--- Data extracts ---
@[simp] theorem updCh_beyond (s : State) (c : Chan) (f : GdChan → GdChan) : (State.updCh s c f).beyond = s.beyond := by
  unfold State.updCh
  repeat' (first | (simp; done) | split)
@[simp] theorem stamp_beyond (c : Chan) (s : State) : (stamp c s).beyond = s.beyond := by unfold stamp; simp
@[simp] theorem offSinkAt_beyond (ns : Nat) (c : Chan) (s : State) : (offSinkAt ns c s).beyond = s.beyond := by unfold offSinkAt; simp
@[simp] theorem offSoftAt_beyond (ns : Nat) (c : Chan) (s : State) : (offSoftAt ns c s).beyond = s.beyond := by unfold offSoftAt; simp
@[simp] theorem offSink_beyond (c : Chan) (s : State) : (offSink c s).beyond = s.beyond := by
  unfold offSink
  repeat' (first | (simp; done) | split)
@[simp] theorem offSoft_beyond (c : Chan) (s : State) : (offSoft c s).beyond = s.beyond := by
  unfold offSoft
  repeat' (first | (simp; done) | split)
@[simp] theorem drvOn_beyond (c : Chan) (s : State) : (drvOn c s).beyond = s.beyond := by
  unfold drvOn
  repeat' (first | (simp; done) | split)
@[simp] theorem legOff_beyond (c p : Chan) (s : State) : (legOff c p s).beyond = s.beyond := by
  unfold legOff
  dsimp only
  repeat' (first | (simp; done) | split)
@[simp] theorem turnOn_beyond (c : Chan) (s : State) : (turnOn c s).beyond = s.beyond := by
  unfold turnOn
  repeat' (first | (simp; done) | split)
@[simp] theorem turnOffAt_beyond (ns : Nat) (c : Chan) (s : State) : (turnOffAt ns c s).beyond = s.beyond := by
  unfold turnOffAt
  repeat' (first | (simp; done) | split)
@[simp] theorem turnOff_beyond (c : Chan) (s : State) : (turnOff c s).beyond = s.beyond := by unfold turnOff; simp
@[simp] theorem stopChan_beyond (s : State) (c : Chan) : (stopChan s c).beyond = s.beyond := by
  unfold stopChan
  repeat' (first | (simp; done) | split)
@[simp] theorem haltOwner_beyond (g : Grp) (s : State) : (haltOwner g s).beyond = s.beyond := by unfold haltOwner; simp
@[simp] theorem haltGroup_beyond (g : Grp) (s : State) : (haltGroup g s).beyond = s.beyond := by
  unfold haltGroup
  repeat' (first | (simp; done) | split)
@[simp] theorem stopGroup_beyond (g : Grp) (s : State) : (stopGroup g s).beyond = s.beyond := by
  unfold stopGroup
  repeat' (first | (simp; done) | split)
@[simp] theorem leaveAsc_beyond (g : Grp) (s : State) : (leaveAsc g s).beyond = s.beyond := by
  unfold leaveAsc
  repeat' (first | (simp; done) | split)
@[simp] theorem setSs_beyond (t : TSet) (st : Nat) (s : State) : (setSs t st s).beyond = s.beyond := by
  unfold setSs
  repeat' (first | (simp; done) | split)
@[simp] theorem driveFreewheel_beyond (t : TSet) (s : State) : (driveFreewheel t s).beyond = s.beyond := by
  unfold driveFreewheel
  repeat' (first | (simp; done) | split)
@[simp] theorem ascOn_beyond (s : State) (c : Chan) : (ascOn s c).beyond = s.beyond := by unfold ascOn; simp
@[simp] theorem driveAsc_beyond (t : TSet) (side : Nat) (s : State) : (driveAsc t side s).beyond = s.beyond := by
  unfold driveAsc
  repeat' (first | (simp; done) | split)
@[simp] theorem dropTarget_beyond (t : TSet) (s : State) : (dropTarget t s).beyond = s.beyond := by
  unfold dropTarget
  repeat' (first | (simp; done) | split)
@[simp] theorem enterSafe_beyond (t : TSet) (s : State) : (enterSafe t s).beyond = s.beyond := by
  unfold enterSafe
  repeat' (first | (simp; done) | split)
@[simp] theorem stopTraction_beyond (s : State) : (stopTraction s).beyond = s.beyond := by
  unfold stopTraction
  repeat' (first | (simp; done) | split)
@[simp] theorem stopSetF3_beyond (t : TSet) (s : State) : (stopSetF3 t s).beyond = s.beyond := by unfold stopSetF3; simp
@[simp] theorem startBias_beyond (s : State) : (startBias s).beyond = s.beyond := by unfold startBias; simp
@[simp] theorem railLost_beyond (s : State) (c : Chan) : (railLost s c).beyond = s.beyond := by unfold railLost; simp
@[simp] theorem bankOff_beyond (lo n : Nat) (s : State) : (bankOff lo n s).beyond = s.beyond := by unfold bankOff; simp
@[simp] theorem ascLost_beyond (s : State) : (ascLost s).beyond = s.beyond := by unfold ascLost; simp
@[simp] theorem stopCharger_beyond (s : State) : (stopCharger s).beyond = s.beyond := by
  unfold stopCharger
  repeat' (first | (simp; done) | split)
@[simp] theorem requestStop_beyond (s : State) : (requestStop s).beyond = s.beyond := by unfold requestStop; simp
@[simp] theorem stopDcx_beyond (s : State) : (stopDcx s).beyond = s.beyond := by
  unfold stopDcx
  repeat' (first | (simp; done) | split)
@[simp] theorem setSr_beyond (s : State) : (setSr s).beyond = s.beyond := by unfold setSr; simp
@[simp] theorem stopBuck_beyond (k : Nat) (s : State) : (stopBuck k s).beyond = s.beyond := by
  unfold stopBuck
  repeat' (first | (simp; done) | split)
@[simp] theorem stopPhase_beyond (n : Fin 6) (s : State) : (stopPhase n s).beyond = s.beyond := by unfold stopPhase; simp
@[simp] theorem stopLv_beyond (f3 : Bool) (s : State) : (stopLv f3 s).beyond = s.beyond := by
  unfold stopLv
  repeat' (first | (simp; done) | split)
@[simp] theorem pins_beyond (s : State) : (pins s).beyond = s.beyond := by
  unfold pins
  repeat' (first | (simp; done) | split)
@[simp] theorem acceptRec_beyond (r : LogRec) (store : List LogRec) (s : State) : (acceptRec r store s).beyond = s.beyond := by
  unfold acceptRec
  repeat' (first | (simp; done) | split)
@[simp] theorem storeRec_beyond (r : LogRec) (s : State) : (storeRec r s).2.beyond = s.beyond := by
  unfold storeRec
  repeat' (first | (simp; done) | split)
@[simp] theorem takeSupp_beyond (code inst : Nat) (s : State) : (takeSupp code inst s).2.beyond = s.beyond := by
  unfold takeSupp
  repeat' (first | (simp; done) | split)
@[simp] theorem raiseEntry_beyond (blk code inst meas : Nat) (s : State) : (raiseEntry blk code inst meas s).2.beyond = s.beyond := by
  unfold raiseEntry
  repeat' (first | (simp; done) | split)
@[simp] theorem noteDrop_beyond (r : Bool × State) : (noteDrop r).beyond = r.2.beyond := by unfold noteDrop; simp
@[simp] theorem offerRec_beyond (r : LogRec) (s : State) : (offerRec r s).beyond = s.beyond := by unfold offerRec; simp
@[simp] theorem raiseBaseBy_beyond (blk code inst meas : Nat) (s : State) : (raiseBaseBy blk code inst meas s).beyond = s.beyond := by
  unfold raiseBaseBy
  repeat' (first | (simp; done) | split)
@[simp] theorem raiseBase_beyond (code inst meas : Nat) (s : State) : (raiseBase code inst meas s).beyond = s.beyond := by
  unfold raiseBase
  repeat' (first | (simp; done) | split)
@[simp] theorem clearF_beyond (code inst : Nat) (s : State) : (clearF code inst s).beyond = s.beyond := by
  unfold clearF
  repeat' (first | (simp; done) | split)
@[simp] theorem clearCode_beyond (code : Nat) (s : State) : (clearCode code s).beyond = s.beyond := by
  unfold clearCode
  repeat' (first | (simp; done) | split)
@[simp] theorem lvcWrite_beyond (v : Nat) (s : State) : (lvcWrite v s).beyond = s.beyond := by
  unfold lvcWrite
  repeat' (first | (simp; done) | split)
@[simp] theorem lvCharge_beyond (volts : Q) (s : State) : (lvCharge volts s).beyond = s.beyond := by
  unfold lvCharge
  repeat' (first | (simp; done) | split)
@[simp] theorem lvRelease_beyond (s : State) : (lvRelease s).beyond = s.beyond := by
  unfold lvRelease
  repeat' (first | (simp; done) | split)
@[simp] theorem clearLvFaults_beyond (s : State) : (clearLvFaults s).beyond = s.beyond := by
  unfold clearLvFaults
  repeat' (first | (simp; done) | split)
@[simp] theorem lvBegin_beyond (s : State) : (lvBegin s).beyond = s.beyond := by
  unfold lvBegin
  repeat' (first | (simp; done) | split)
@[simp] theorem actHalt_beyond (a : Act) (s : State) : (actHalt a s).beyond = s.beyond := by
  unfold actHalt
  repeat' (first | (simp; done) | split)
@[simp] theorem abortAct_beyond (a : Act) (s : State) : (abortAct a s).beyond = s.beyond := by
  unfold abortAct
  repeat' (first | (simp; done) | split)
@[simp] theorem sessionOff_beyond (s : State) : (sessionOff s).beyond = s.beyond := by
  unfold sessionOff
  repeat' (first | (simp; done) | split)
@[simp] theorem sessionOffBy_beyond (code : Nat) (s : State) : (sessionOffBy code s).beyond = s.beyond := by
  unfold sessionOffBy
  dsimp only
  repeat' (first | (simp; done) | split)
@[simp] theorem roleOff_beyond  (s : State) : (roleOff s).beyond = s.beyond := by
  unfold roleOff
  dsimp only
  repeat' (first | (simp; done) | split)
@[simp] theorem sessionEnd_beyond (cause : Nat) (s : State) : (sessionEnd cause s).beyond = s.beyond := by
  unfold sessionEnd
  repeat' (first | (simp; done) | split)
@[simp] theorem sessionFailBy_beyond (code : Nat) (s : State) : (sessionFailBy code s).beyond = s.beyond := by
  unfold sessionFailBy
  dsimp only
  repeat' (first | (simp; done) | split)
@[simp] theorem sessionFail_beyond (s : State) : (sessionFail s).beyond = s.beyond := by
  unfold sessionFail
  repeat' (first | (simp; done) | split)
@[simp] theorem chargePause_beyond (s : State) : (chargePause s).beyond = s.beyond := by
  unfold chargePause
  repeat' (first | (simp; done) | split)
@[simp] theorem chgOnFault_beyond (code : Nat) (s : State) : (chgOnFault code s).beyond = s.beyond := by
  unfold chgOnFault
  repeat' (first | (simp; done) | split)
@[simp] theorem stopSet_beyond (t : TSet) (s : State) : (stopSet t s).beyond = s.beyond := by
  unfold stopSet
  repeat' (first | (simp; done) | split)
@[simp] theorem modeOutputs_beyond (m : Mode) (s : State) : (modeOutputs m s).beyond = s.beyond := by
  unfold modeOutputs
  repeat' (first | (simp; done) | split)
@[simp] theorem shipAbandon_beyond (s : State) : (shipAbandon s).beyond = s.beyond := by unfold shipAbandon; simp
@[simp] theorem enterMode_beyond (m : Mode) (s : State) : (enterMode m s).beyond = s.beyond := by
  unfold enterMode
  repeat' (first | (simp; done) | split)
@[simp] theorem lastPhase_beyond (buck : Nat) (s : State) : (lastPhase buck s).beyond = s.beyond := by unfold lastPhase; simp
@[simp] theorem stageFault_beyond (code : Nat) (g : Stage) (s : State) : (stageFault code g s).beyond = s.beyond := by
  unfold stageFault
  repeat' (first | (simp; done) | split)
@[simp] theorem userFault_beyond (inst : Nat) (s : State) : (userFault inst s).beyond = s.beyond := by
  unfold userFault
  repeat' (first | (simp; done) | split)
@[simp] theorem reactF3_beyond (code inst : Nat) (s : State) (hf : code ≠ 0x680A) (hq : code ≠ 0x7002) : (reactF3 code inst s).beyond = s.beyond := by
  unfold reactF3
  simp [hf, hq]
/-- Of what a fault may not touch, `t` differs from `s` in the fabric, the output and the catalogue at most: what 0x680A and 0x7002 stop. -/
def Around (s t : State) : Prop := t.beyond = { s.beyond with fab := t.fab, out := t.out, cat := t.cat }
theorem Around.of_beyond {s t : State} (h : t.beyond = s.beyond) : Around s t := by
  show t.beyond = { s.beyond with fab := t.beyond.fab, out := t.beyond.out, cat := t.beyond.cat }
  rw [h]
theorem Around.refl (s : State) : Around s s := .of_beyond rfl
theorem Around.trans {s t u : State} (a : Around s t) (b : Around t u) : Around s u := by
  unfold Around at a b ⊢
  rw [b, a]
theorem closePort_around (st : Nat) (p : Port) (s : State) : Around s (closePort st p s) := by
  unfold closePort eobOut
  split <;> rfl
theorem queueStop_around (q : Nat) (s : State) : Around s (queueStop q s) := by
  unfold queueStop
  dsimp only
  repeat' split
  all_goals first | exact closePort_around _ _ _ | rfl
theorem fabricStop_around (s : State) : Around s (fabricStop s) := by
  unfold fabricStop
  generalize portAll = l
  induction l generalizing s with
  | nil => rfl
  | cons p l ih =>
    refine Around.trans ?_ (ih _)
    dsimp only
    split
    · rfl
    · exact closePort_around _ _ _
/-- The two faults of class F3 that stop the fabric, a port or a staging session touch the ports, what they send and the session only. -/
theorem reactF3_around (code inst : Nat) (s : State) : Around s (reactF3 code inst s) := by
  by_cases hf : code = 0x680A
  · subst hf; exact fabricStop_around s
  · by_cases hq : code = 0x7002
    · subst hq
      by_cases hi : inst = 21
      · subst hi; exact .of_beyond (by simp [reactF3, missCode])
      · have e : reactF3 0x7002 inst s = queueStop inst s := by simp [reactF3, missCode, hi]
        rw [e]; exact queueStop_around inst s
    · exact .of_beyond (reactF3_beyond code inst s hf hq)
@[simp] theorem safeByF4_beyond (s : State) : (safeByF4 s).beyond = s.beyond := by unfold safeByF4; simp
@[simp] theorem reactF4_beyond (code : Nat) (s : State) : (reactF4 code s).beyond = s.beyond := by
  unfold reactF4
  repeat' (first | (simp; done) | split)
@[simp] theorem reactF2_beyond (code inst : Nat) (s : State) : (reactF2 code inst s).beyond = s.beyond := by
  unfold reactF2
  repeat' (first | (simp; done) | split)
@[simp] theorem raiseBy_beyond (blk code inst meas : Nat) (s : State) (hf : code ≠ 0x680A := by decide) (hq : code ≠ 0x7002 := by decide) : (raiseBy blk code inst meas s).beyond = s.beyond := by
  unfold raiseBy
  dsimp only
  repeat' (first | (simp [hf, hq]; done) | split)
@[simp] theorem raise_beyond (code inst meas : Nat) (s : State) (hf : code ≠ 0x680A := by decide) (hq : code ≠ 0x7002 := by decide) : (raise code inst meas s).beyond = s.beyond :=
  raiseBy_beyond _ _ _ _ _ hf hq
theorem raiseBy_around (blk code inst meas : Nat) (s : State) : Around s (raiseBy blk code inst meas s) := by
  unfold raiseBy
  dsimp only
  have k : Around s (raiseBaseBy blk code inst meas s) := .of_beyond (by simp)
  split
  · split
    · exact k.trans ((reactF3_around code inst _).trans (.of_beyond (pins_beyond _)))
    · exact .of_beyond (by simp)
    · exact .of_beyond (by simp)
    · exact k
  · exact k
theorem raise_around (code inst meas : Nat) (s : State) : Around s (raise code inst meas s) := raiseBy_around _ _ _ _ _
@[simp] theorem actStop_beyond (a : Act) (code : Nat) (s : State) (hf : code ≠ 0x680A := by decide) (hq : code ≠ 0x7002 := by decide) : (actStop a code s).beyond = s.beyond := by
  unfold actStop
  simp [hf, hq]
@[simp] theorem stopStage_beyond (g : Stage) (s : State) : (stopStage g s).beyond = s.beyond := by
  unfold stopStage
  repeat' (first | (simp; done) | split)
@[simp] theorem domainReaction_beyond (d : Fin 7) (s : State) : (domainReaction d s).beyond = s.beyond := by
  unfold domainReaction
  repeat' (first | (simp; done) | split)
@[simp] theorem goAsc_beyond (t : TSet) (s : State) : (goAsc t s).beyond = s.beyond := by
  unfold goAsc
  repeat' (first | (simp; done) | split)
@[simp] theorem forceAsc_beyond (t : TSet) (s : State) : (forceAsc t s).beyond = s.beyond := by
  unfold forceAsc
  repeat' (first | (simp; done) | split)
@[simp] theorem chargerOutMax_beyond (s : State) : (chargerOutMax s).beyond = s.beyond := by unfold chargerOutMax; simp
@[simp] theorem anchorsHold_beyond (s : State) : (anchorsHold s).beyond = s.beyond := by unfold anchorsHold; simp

--- Your goal ---
Report how many lines of the entries above contain "goAsc", and give no other output.

--- Written solution ---
2